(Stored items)
/-! ## `State.onTeam` changes `teams` -/

@[simp] theorem State.onTeam_now (s : State) (k : Nat) (f : Team → Team) : (s.onTeam k f).now = s.now := rfl
@[simp] theorem State.onTeam_resetAt (s : State) (k : Nat) (f : Team → Team) : (s.onTeam k f).resetAt = s.resetAt := rfl
@[simp] theorem State.onTeam_ph (s : State) (k : Nat) (f : Team → Team) : (s.onTeam k f).ph = s.ph := rfl
@[simp] theorem State.onTeam_cur (s : State) (k : Nat) (f : Team → Team) : (s.onTeam k f).cur = s.cur := rfl
@[simp] theorem State.onTeam_act (s : State) (k : Nat) (f : Team → Team) : (s.onTeam k f).act = s.act := rfl
@[simp] theorem State.onTeam_issued (s : State) (k : Nat) (f : Team → Team) : (s.onTeam k f).issued = s.issued := rfl
@[simp] theorem State.onTeam_ipc (s : State) (k : Nat) (f : Team → Team) : (s.onTeam k f).ipc = s.ipc := rfl
@[simp] theorem State.onTeam_npc (s : State) (k : Nat) (f : Team → Team) : (s.onTeam k f).npc = s.npc := rfl
@[simp] theorem State.onTeam_ev (s : State) (k : Nat) (f : Team → Team) : (s.onTeam k f).ev = s.ev := rfl
@[simp] theorem State.onTeam_free (s : State) (k : Nat) (f : Team → Team) : (s.onTeam k f).free = s.free := rfl
@[simp] theorem State.onTeam_seq (s : State) (k : Nat) (f : Team → Team) : (s.onTeam k f).seq = s.seq := rfl
@[simp] theorem State.onTeam_agenda (s : State) (k : Nat) (f : Team → Team) : (s.onTeam k f).agenda = s.agenda := rfl
@[simp] theorem State.onTeam_warps (s : State) (k : Nat) (f : Team → Team) : (s.onTeam k f).warps = s.warps := rfl
@[simp] theorem State.onTeam_saves (s : State) (k : Nat) (f : Team → Team) : (s.onTeam k f).saves = s.saves := rfl
@[simp] theorem State.onTeam_grids (s : State) (k : Nat) (f : Team → Team) : (s.onTeam k f).grids = s.grids := rfl
@[simp] theorem State.onTeam_bins (s : State) (k : Nat) (f : Team → Team) : (s.onTeam k f).bins = s.bins := rfl
@[simp] theorem State.onTeam_parts (s : State) (k : Nat) (f : Team → Team) : (s.onTeam k f).parts = s.parts := rfl
@[simp] theorem State.onTeam_quarters (s : State) (k : Nat) (f : Team → Team) : (s.onTeam k f).quarters = s.quarters := rfl
@[simp] theorem State.onTeam_memops (s : State) (k : Nat) (f : Team → Team) : (s.onTeam k f).memops = s.memops := rfl
@[simp] theorem State.onTeam_reqs (s : State) (k : Nat) (f : Team → Team) : (s.onTeam k f).reqs = s.reqs := rfl
@[simp] theorem State.onTeam_walks (s : State) (k : Nat) (f : Team → Team) : (s.onTeam k f).walks = s.walks := rfl
@[simp] theorem State.onTeam_tlb (s : State) (k : Nat) (f : Team → Team) : (s.onTeam k f).tlb = s.tlb := rfl
@[simp] theorem State.onTeam_l1 (s : State) (k : Nat) (f : Team → Team) : (s.onTeam k f).l1 = s.l1 := rfl
@[simp] theorem State.onTeam_icache (s : State) (k : Nat) (f : Team → Team) : (s.onTeam k f).icache = s.icache := rfl
@[simp] theorem State.onTeam_l2 (s : State) (k : Nat) (f : Team → Team) : (s.onTeam k f).l2 = s.l2 := rfl
@[simp] theorem State.onTeam_filledSlices (s : State) (k : Nat) (f : Team → Team) : (s.onTeam k f).filledSlices = s.filledSlices := rfl
@[simp] theorem State.onTeam_published (s : State) (k : Nat) (f : Team → Team) : (s.onTeam k f).published = s.published := rfl
@[simp] theorem State.onTeam_gens (s : State) (k : Nat) (f : Team → Team) : (s.onTeam k f).gens = s.gens := rfl
@[simp] theorem State.onTeam_poisoned (s : State) (k : Nat) (f : Team → Team) : (s.onTeam k f).poisoned = s.poisoned := rfl
@[simp] theorem State.onTeam_dram (s : State) (k : Nat) (f : Team → Team) : (s.onTeam k f).dram = s.dram := rfl
@[simp] theorem State.onTeam_remote (s : State) (k : Nat) (f : Team → Team) : (s.onTeam k f).remote = s.remote := rfl
@[simp] theorem State.onTeam_codes (s : State) (k : Nat) (f : Team → Team) : (s.onTeam k f).codes = s.codes := rfl
@[simp] theorem State.onTeam_queues (s : State) (k : Nat) (f : Team → Team) : (s.onTeam k f).queues = s.queues := rfl
@[simp] theorem State.onTeam_lineops (s : State) (k : Nat) (f : Team → Team) : (s.onTeam k f).lineops = s.lineops := rfl
@[simp] theorem State.onTeam_channels (s : State) (k : Nat) (f : Team → Team) : (s.onTeam k f).channels = s.channels := rfl
@[simp] theorem State.onTeam_msgs (s : State) (k : Nat) (f : Team → Team) : (s.onTeam k f).msgs = s.msgs := rfl
@[simp] theorem State.onTeam_xfers (s : State) (k : Nat) (f : Team → Team) : (s.onTeam k f).xfers = s.xfers := rfl
@[simp] theorem State.onTeam_tileops (s : State) (k : Nat) (f : Team → Team) : (s.onTeam k f).tileops = s.tileops := rfl
@[simp] theorem State.onTeam_engines (s : State) (k : Nat) (f : Team → Team) : (s.onTeam k f).engines = s.engines := rfl
@[simp] theorem State.onTeam_sectors (s : State) (k : Nat) (f : Team → Team) : (s.onTeam k f).sectors = s.sectors := rfl
@[simp] theorem State.onTeam_leases (s : State) (k : Nat) (f : Team → Team) : (s.onTeam k f).leases = s.leases := rfl
@[simp] theorem State.onTeam_cmds (s : State) (k : Nat) (f : Team → Team) : (s.onTeam k f).cmds = s.cmds := rfl
@[simp] theorem State.onTeam_tiles (s : State) (k : Nat) (f : Team → Team) : (s.onTeam k f).tiles = s.tiles := rfl
@[simp] theorem State.onTeam_tenures (s : State) (k : Nat) (f : Team → Team) : (s.onTeam k f).tenures = s.tenures := rfl
@[simp] theorem State.onTeam_held (s : State) (k : Nat) (f : Team → Team) : (s.onTeam k f).held = s.held := rfl
@[simp] theorem State.onTeam_columns (s : State) (k : Nat) (f : Team → Team) : (s.onTeam k f).columns = s.columns := rfl
@[simp] theorem State.onTeam_stackMib (s : State) (k : Nat) (f : Team → Team) : (s.onTeam k f).stackMib = s.stackMib := rfl
@[simp] theorem State.onTeam_remaps (s : State) (k : Nat) (f : Team → Team) : (s.onTeam k f).remaps = s.remaps := rfl
@[simp] theorem State.onTeam_buckets (s : State) (k : Nat) (f : Team → Team) : (s.onTeam k f).buckets = s.buckets := rfl
@[simp] theorem State.onTeam_lastCharge (s : State) (k : Nat) (f : Team → Team) : (s.onTeam k f).lastCharge = s.lastCharge := rfl
@[simp] theorem State.onTeam_refilled (s : State) (k : Nat) (f : Team → Team) : (s.onTeam k f).refilled = s.refilled := rfl
@[simp] theorem State.onTeam_kills (s : State) (k : Nat) (f : Team → Team) : (s.onTeam k f).kills = s.kills := rfl
@[simp] theorem State.onTeam_scan (s : State) (k : Nat) (f : Team → Team) : (s.onTeam k f).scan = s.scan := rfl
@[simp] theorem State.onTeam_errlog (s : State) (k : Nat) (f : Team → Team) : (s.onTeam k f).errlog = s.errlog := rfl
@[simp] theorem State.onTeam_errCorr (s : State) (k : Nat) (f : Team → Team) : (s.onTeam k f).errCorr = s.errCorr := rfl
@[simp] theorem State.onTeam_errUncorr (s : State) (k : Nat) (f : Team → Team) : (s.onTeam k f).errUncorr = s.errUncorr := rfl
@[simp] theorem State.onTeam_errHead (s : State) (k : Nat) (f : Team → Team) : (s.onTeam k f).errHead = s.errHead := rfl
@[simp] theorem State.onTeam_posts (s : State) (k : Nat) (f : Team → Team) : (s.onTeam k f).posts = s.posts := rfl
@[simp] theorem State.onTeam_trapvec (s : State) (k : Nat) (f : Team → Team) : (s.onTeam k f).trapvec = s.trapvec := rfl
@[simp] theorem State.onTeam_dbgctl (s : State) (k : Nat) (f : Team → Team) : (s.onTeam k f).dbgctl = s.dbgctl := rfl
@[simp] theorem State.onTeam_bkaddr (s : State) (k : Nat) (f : Team → Team) : (s.onTeam k f).bkaddr = s.bkaddr := rfl
@[simp] theorem State.onTeam_hfcount (s : State) (k : Nat) (f : Team → Team) : (s.onTeam k f).hfcount = s.hfcount := rfl
@[simp] theorem State.onTeam_asidtab (s : State) (k : Nat) (f : Team → Team) : (s.onTeam k f).asidtab = s.asidtab := rfl
@[simp] theorem State.onTeam_pageq (s : State) (k : Nat) (f : Team → Team) : (s.onTeam k f).pageq = s.pageq := rfl
@[simp] theorem State.onTeam_pageDb (s : State) (k : Nat) (f : Team → Team) : (s.onTeam k f).pageDb = s.pageDb := rfl
@[simp] theorem State.onTeam_pageJob (s : State) (k : Nat) (f : Team → Team) : (s.onTeam k f).pageJob = s.pageJob := rfl
@[simp] theorem State.onTeam_partcfg (s : State) (k : Nat) (f : Team → Team) : (s.onTeam k f).partcfg = s.partcfg := rfl
@[simp] theorem State.onTeam_lqbase (s : State) (k : Nat) (f : Team → Team) : (s.onTeam k f).lqbase = s.lqbase := rfl
@[simp] theorem State.onTeam_capmap (s : State) (k : Nat) (f : Team → Team) : (s.onTeam k f).capmap = s.capmap := rfl
@[simp] theorem State.onTeam_slmcarve (s : State) (k : Nat) (f : Team → Team) : (s.onTeam k f).slmcarve = s.slmcarve := rfl
@[simp] theorem State.onTeam_tilebud (s : State) (k : Nat) (f : Team → Team) : (s.onTeam k f).tilebud = s.tilebud := rfl
@[simp] theorem State.onTeam_hashmask (s : State) (k : Nat) (f : Team → Team) : (s.onTeam k f).hashmask = s.hashmask := rfl
@[simp] theorem State.onTeam_slicetab (s : State) (k : Nat) (f : Team → Team) : (s.onTeam k f).slicetab = s.slicetab := rfl
@[simp] theorem State.onTeam_hashLive (s : State) (k : Nat) (f : Team → Team) : (s.onTeam k f).hashLive = s.hashLive := rfl
@[simp] theorem State.onTeam_sliceLive (s : State) (k : Nat) (f : Team → Team) : (s.onTeam k f).sliceLive = s.sliceLive := rfl
@[simp] theorem State.onTeam_tkshare (s : State) (k : Nat) (f : Team → Team) : (s.onTeam k f).tkshare = s.tkshare := rfl
@[simp] theorem State.onTeam_engbudget (s : State) (k : Nat) (f : Team → Team) : (s.onTeam k f).engbudget = s.engbudget := rfl
@[simp] theorem State.onTeam_harvest (s : State) (k : Nat) (f : Team → Team) : (s.onTeam k f).harvest = s.harvest := rfl
@[simp] theorem State.onTeam_drcfg (s : State) (k : Nat) (f : Team → Team) : (s.onTeam k f).drcfg = s.drcfg := rfl
@[simp] theorem State.onTeam_drroute (s : State) (k : Nat) (f : Team → Team) : (s.onTeam k f).drroute = s.drroute := rfl
@[simp] theorem State.onTeam_hostwin (s : State) (k : Nat) (f : Team → Team) : (s.onTeam k f).hostwin = s.hostwin := rfl
@[simp] theorem State.onTeam_objtab (s : State) (k : Nat) (f : Team → Team) : (s.onTeam k f).objtab = s.objtab := rfl
@[simp] theorem State.onTeam_remapReg (s : State) (k : Nat) (f : Team → Team) : (s.onTeam k f).remapReg = s.remapReg := rfl
@[simp] theorem State.onTeam_pwrctl (s : State) (k : Nat) (f : Team → Team) : (s.onTeam k f).pwrctl = s.pwrctl := rfl
@[simp] theorem State.onTeam_stage (s : State) (k : Nat) (f : Team → Team) : (s.onTeam k f).stage = s.stage := rfl
@[simp] theorem State.onTeam_fail (s : State) (k : Nat) (f : Team → Team) : (s.onTeam k f).fail = s.fail := rfl
@[simp] theorem State.onTeam_trip (s : State) (k : Nat) (f : Team → Team) : (s.onTeam k f).trip = s.trip := rfl
@[simp] theorem State.onTeam_fwsvn (s : State) (k : Nat) (f : Team → Team) : (s.onTeam k f).fwsvn = s.fwsvn := rfl
@[simp] theorem State.onTeam_measurement (s : State) (k : Nat) (f : Team → Team) : (s.onTeam k f).measurement = s.measurement := rfl
@[simp] theorem State.onTeam_d3hot (s : State) (k : Nat) (f : Team → Team) : (s.onTeam k f).d3hot = s.d3hot := rfl
@[simp] theorem State.onTeam_fwHalted (s : State) (k : Nat) (f : Team → Team) : (s.onTeam k f).fwHalted = s.fwHalted := rfl
@[simp] theorem State.onTeam_gul (s : State) (k : Nat) (f : Team → Team) : (s.onTeam k f).gul = s.gul := rfl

Work required - Please write out, exactly as they appear above, only the lines in the stretch from the line with "s.bins := rfl" through the line with "s.icache := rfl".

Answer to this exercise -
@[simp] theorem State.onTeam_bins (s : State) (k : Nat) (f : Team → Team) : (s.onTeam k f).bins = s.bins := rfl
@[simp] theorem State.onTeam_parts (s : State) (k : Nat) (f : Team → Team) : (s.onTeam k f).parts = s.parts := rfl
@[simp] theorem State.onTeam_quarters (s : State) (k : Nat) (f : Team → Team) : (s.onTeam k f).quarters = s.quarters := rfl
@[simp] theorem State.onTeam_memops (s : State) (k : Nat) (f : Team → Team) : (s.onTeam k f).memops = s.memops := rfl
@[simp] theorem State.onTeam_reqs (s : State) (k : Nat) (f : Team → Team) : (s.onTeam k f).reqs = s.reqs := rfl
@[simp] theorem State.onTeam_walks (s : State) (k : Nat) (f : Team → Team) : (s.onTeam k f).walks = s.walks := rfl
@[simp] theorem State.onTeam_tlb (s : State) (k : Nat) (f : Team → Team) : (s.onTeam k f).tlb = s.tlb := rfl
@[simp] theorem State.onTeam_l1 (s : State) (k : Nat) (f : Team → Team) : (s.onTeam k f).l1 = s.l1 := rfl
@[simp] theorem State.onTeam_icache (s : State) (k : Nat) (f : Team → Team) : (s.onTeam k f).icache = s.icache := rfl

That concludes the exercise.